▸ Directions for this task
There is one span to output from the data below: the lines starting at the line with "def Lanes.reset (l" and ending at the line with "p := if cold". Output it exactly, ends included, nothing more.

= Beginning of Section =

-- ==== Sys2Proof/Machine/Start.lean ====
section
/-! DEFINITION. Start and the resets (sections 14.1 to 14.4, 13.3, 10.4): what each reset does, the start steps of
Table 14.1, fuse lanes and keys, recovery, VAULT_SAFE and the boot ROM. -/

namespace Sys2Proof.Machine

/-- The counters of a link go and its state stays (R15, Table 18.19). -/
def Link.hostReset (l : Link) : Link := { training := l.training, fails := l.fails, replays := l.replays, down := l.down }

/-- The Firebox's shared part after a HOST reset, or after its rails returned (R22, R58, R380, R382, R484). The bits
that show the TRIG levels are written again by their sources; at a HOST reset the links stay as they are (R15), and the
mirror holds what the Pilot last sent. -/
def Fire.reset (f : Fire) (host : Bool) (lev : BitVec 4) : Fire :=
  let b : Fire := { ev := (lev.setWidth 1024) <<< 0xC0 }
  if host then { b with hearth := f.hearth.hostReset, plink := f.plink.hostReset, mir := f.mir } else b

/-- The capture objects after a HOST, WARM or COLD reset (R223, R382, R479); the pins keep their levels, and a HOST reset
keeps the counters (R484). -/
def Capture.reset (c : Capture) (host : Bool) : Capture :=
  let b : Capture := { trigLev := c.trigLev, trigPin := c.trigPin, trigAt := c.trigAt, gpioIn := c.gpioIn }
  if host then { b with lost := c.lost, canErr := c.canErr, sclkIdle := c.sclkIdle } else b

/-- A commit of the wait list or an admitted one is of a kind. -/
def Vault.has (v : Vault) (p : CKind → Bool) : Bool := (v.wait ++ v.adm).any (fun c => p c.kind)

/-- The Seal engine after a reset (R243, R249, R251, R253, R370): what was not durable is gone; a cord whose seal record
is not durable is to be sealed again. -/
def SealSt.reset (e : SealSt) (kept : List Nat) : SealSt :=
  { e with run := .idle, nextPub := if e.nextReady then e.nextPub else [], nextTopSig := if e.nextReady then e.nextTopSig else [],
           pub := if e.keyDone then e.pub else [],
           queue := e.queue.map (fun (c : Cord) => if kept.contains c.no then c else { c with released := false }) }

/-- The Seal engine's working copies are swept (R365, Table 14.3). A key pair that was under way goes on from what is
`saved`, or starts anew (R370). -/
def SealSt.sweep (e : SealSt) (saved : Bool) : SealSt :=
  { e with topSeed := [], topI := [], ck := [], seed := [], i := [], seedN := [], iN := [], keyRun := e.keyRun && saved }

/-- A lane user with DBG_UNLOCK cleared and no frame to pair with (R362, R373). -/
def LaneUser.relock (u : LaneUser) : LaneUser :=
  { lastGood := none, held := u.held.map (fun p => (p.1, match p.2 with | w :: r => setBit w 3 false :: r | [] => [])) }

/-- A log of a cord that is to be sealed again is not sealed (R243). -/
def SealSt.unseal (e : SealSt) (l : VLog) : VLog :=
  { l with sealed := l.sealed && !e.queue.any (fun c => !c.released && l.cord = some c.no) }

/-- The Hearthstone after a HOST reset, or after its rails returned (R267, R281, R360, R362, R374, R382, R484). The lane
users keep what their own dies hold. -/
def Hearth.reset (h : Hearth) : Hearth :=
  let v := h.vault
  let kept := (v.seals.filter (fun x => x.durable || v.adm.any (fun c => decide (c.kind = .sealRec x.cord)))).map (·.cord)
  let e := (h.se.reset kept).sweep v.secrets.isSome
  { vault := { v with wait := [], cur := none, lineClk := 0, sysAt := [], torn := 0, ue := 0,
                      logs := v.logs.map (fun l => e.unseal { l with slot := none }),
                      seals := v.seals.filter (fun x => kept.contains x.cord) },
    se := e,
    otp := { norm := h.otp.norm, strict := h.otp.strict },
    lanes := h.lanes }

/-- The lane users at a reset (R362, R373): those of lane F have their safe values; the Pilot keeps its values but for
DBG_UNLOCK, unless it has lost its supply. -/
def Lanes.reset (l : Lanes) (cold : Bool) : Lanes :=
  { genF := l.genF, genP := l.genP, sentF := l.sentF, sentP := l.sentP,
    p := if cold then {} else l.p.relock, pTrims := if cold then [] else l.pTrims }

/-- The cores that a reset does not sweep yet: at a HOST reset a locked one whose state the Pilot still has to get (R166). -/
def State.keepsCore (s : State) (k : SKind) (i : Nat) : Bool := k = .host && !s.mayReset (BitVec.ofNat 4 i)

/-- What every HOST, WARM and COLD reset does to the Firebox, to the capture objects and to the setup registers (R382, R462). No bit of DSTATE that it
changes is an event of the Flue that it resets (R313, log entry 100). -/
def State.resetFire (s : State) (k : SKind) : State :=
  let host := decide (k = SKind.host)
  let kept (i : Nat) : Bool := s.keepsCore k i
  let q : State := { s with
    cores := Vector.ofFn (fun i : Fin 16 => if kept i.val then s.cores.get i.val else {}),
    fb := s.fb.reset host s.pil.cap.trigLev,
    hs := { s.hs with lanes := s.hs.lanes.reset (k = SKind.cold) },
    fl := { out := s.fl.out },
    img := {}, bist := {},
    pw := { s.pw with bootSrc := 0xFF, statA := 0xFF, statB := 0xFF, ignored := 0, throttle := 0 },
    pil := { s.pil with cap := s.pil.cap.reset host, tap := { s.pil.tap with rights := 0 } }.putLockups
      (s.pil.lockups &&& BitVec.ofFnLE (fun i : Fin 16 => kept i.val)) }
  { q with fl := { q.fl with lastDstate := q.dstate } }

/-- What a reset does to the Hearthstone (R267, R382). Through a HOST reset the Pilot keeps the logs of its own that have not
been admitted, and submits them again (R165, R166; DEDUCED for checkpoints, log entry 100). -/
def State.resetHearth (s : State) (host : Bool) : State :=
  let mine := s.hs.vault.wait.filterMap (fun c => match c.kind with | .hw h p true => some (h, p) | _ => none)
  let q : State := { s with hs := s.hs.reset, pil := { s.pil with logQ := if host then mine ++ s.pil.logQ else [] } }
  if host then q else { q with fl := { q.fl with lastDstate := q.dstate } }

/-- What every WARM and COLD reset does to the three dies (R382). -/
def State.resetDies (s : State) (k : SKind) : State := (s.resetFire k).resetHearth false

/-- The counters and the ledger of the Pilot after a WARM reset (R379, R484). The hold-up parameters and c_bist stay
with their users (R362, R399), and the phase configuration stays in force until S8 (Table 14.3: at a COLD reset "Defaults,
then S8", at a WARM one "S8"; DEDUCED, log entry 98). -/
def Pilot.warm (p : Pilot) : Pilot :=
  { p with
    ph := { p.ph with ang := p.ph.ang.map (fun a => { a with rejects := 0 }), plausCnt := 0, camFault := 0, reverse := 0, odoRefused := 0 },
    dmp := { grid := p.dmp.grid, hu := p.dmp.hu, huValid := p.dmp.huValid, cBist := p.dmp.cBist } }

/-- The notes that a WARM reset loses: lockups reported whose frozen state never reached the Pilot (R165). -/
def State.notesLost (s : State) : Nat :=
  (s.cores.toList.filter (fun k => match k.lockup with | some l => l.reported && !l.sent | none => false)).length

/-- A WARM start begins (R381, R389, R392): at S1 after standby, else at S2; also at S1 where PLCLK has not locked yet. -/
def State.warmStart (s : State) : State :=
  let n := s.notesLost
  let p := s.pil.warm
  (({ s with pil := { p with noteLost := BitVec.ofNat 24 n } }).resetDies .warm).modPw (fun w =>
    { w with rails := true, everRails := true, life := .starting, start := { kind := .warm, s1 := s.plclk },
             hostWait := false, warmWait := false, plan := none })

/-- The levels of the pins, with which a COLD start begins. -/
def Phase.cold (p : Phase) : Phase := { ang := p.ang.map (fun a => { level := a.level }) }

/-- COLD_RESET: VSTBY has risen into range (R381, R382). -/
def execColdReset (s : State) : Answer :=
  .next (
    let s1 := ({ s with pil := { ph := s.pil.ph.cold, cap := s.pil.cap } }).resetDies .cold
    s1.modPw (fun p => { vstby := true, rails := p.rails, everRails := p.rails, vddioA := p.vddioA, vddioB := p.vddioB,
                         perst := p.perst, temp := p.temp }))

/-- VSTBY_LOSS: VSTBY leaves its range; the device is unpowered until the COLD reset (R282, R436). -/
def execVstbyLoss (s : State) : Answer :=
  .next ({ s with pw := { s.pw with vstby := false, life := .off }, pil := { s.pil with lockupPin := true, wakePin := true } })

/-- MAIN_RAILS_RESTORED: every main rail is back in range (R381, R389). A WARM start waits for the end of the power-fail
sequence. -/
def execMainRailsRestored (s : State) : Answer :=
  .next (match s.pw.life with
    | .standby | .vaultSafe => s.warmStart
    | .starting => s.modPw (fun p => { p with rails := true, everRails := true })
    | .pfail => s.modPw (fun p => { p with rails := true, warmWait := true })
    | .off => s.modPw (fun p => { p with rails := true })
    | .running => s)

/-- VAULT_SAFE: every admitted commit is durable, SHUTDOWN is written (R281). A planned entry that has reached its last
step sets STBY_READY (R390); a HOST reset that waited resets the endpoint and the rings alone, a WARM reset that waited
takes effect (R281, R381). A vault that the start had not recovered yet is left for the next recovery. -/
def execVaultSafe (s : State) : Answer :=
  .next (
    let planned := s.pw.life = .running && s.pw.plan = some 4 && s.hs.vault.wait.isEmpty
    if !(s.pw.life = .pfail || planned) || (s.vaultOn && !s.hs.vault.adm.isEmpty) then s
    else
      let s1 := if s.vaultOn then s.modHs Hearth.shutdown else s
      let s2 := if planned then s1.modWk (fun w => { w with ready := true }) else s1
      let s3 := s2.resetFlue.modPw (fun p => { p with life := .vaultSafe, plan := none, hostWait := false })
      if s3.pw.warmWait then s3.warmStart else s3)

= End of Section =
= Beginning of Section =

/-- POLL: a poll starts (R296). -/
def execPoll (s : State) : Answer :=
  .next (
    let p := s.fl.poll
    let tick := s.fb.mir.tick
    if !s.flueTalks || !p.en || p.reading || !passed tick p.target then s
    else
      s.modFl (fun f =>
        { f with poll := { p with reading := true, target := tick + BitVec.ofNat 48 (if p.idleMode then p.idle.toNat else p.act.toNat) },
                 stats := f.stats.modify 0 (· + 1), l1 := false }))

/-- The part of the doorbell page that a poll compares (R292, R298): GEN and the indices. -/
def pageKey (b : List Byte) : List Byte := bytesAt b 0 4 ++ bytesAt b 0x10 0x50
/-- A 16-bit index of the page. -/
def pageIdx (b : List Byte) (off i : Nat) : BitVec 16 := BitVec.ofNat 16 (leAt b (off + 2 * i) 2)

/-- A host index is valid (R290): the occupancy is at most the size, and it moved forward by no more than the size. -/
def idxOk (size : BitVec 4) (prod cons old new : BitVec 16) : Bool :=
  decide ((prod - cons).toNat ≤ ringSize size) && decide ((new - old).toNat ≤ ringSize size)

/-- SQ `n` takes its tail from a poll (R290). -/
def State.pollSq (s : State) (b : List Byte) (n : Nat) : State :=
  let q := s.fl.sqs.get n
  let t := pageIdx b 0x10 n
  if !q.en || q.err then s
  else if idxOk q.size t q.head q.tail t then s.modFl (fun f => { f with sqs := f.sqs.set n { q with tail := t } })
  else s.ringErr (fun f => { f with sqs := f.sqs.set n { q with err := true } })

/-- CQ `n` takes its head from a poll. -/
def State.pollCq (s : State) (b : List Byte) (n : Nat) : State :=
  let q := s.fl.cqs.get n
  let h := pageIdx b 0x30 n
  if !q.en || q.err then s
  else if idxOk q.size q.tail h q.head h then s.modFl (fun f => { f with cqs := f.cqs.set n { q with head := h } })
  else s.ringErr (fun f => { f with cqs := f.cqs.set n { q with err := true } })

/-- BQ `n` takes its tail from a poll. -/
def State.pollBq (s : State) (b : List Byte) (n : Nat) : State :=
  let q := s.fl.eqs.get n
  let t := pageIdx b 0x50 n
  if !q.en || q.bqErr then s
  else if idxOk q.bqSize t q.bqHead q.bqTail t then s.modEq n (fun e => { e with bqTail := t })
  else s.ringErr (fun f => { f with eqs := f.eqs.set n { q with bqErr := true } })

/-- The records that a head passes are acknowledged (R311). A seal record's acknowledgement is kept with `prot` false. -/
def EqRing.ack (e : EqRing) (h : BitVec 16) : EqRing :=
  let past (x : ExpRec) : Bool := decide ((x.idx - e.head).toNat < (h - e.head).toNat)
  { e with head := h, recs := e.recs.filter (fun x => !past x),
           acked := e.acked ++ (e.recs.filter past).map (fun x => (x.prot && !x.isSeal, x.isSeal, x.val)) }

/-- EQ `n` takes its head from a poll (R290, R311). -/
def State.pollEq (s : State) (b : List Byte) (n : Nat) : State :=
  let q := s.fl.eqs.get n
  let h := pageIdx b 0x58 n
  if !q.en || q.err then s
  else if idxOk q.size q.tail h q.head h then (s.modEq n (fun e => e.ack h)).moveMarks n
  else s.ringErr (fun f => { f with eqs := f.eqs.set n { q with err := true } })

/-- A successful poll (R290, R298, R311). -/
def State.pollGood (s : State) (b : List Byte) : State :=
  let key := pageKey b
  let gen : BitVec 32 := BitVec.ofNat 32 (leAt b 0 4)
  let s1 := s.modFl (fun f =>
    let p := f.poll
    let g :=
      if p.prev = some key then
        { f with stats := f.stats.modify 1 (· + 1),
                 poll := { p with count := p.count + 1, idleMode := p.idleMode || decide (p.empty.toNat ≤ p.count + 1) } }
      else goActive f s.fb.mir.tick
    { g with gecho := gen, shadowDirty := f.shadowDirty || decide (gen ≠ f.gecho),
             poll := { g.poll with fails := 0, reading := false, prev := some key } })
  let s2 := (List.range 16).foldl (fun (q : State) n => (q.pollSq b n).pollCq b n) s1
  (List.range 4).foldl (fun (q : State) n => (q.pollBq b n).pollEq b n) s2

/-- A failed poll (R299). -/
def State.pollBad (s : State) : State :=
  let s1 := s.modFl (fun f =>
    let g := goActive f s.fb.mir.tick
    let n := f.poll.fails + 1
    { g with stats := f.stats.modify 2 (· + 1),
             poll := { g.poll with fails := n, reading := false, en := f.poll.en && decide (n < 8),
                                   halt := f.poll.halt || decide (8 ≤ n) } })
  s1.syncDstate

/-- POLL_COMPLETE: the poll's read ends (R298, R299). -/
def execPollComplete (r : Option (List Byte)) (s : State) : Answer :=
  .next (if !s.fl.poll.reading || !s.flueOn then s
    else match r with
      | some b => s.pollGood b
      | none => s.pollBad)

= End of Section =

▸ Solution for this task
def Lanes.reset (l : Lanes) (cold : Bool) : Lanes :=
  { genF := l.genF, genP := l.genP, sentF := l.sentF, sentP := l.sentP,
    p := if cold then {} else l.p.relock, pTrims := if cold then [] else l.pTrims }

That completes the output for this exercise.